Well, I've finally reached a point where I have a real, honest, and true desire to stop drinking alcohol. This seems like a good discussion forum, and it helps me to write this out as by writing this out it helps cement my decision to quit consuming alcohol. I've been through the ringer with alcohol. In fact I probably am a posterboy for alchoholism. All the characteristics of alcoholism are exhibited by me. I've had legal troubles. One DUI at 17, and one DWI recently at 24. Both involved car crashes, thank God no one was hurt in either. I've had a few public intoxes, and minor in possesions as well. About 6 months ago, after an episode of drinking for a week or so literally non stop, only pausing for sleep, I had the DT's. That was probably the most horrible thing I've ever been through. At one point during that episode I thought I was going to die. I've been drinking no less than weekly for the last seven years, at least since 2000. After another drinking episode, I admitted myself into a rehab facility, but I had no desire to truly stop drinking, I just wanted meds to alievate possible withdrawal symptoms, and left after not even 2 days. I've had countless embarassing situations. One that springs to mind is when I showed up to a job that I had in retail completely drunk at around 10am with a drink in hand and made a big scene.

I started drinking in high school and it was fun. After high school, I drunk with friends, but everyone knows how everyone kinda parts ways after high school and people go down their own paths. So, I then would drink with coworkers, some who would become drinking buddies. These people moved on and eventually I started drinking alone at home by myself, which I have been doing for a couple years now. Drinking alone is another big indicator of alcoholism. I rationalize that drinking alone and at home is one of the safest ways of drinking, as I'm not driving, there is no one with me so I cant make an ass of myself, and if I act like a fool, then no one is there but me. But then at the same time, I drunkingly go on various messageboards and troll around on them while drunk and make an ass of myself while drunk online too!

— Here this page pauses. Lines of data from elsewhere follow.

/-- Air time, PTP, events, launches and pins (R363 to R389). -/
structure Air where
  /-- μ (R373). -/
  mu : Nat := 1
  /-- E, ns (R373). -/
  epoch : Int := 0
  ports : List PtpPort := [{}, {}]
  events : NMap EvEntry := []
  /-- Frames in launch slots, key 64·port + slot (R383). -/
  launch : NMap (List Byte) := []
  /-- End of the last launch on each port, quarter ns (R385). -/
  launchBusy : List Nat := [0, 0]
  tev : List Tev := List.replicate 4 {}
  /-- Sources 0 to 4 (R388). -/
  caps : List Cap := List.replicate 5 {}
  /-- PPS_CTL (R389). -/
  ppsCtl : W32 := 0x00640000
  ppsHigh : Option Nat := none
  /-- DT of the last PPS_OUT rising edge, or of the last PPS_CTL write. -/
  ppsLast : Option Nat := none
  /-- Latest close-window instants, key 256·context + group, quarter ns (R263). -/
  closes : NMap Nat := []
  /-- EP0_SPEED and EP1_SPEED as applied at ST6: 0 100 Gb/s, 1 25 Gb/s (R520). -/
  speed : List Nat := [0, 0]
  deriving DecidableEq, Repr

/-! ### Radio intake and fusion -/

/-- An SCU chain (R345, R348). -/
structure Chain where
  run : Bool := false
  /-- 0 intake, 1 test injection. -/
  owner : Nat := 0
  port : Nat := 0
  dcFreeze : Nat := 0
  shifts : List Nat := [0, 0, 0]
  /-- Coefficients of D1 to D3, empty when bypassed. -/
  dec : List (List Int) := [[], [], []]
  fir : List Int := [0x7FFF]
  /-- DC estimates of I and Q, 16 fraction bits (R346). -/
  dcI : Int := 0
  dcQ : Int := 0
  /-- Capture windows, newest first: opened, closed; quarter ns (R335). -/
  windows : List (Nat × Option Nat) := []
  /-- A stop waits for the element-symbol in progress (R348). -/
  stopping : Bool := false
  deriving DecidableEq, Repr

/-- A range reference (R354 to R356). -/
structure Ref where
  rho : Rat
  tauLast : Rat
  lastValid : Nat
  array : Nat
  deriving DecidableEq, Repr

/-- A sounding binding (R331). -/
structure Binding where
  sid : Nat
  port : Nat
  eaxc : Nat
  prb : Nat
  nprb : Nat
  comb : Nat
  combOff : Nat
  period : Nat
  slotOff : Nat
  chainMask : Nat
  sym : Nat
  nsym : Nat
  ref : Option Ref := none
  deriving DecidableEq, Repr

/-- An element of a symbol in assembly (R336, R337): array, element, chain, and the stored PRBs with their width and bytes. -/
structure SymEl where
  array : Nat
  element : Nat
  chain : Nat
  /-- PRB number to its compressed bytes, with udIqWidth (R329). -/
  prbs : NMap (Nat × List Byte) := []
  /-- The element's definition found when assembly started (R353). -/
  def_ : Element
  deriving DecidableEq, Repr

/-- A sounding symbol (R332, R337). -/
structure Sym where
  binding : Nat
  /-- The binding as assembly found it. -/
  bound : Binding
  sid : Nat
  port : Nat
  sfn : Nat
  subframe : Nat
  slot : Nat
  symbol : Nat
  /-- Air start in quarter ns of DT. -/
  air : Nat
  /-- T_AIR of R347, ns, exact, and the numerology at assembly. -/
  tAir : Rat
  mu : Nat
  first : Nat
  els : List SymEl
  /-- The arrays as assembly found them (R353). -/
  arrays : List Antenna := []
  /-- 0 assembling, 1 complete and in an instance, 2 without expected elements. -/
  phase : Nat := 0
  /-- DT of its first section (R337). -/
  began : Nat
  /-- RECORD_LEN of its block (R350). -/
  recLen : Nat := 0
  /-- Element records delivered so far, and a saturation met (R350). -/
  delivered : Nat := 0
  saturated : Bool := false
  inst : Option (Nat × Nat) := none
  /-- Elements rebuilt so far, and its place in the order of completion (R343). -/
  built : Nat := 0
  done : Nat := 0
  deriving DecidableEq, Repr

/-- The sample conditioning unit (R327 to R356). -/
structure Scu where
  chains : List Chain := List.replicate 32 {}
  bindings : NMap Binding := []
  arrays : List Antenna := List.replicate 8 {}
  /-- Quarantine end of each array, DT ns (R269). -/
  quarEnd : List (Option Nat) := List.replicate 8 none
  /-- Votes of each array: SID and DT (R269). -/
  votes : List (List (Nat × Nat)) := List.replicate 8 []
  syms : NMap Sym := []
  nextSym : Nat := 0
  /-- Symbols completed so far. -/
  nextDone : Nat := 0
  /-- Symbols completed or dropped: binding, air start (R337). -/
  gone : List (Nat × Nat) := []
  /-- Unbound (port, eAxC, air start) counted already (R335), and stale symbols (R330) with 65,536 for the eAxC. -/
  unbound : List (Nat × Nat × Nat) := []
  /-- Bytes held in each port's intake buffer (R339). -/
  held : List Nat := [0, 0]
  /-- Each port's ingress FIFO (R340): the bytes it held when a section last entered, and the DT then. -/
  fifo : List (Nat × Nat) := [(0, 0), (0, 0)]
  /-- DT of the last test-injection block of each chain (R349). -/
  lastTest : NMap Nat := []
  deriving DecidableEq, Repr

/-- A track of R280. -/
structure Track where
  x : List F32
  p : List F32
  client : Option Nat := none
  radius : F32 := 0
  confirmed : Bool := false
  hits : Nat := 1
  updated : Nat := 0
  born : Nat := 0
  deriving DecidableEq, Repr

/-- An object observation (R277). -/
structure Obs where
  z : List F32
  r : List F32
  radius : F32
  deriving DecidableEq, Repr

/-- A batch of observations of one window (R278). -/
structure ObsBatch where
  chan : Nat
  sid : Nat
  t : Nat
  obs : List Obs
  deriving DecidableEq, Repr

/-- A grid patch slot in use (R272 to R274): cells by index 512·row + column: features, W in 1/256, STAMP. -/
structure Patch where
  sid : Nat
  /-- South-west corner in units of 12.8 m less 25.6 m (R272). -/
  east : Int
  north : Int
  touched : Nat
  /-- WINDOW at the last sweep (R276). -/
  swept : Nat := 0
  cells : NMap (List Byte × Nat × Nat) := []
  deriving DecidableEq, Repr

/-- Fusion's device-wide data (R274, R278, R279). Keys of groups are 256·context + group. -/
structure Fus where
  patches : NMap Patch := []
  patchSlots : Nat := 0
  tracks : NMap (List Track) := []
  obsQ : NMap (List ObsBatch) := []
  /-- Home channel of a group while a cycle instance exists (R279). -/
  home : NMap Nat := []
  deriving DecidableEq, Repr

Anyhow, this last Friday night, a good friend invited me to come to hang out. He hardly drank, but sure enough I got completely wasted and I feel that I made a drunken, inchorent, boisterous, belligerent idiot of myself again. I lose control of myself while drinking, and while drunk it's almost as if I take pleasure in this lost control and revel in it probably much to the dismay and shock of those not as along in thier alcoholism as me.

I do not like the person alcohol turns me into anymore. I feel that if I drink around other people, I alienate them. I have a lot of potential, and I'm not embracing it. I'm not giving life my best shot. Alcohol is affecting my schoolwork. To get an idea of the degree it is affecting my work - I started college in 2001. It's 2007. I do have an associate degree, but it's been 6 years. Not too mention the physical, mental, and emotional problems. I know everytime I sober up how fantastic I feel and I see how enjoyable life can be. And I know how miserable I feel everytime I drink, but I still drink, thinking that weekly drinking is "moderation".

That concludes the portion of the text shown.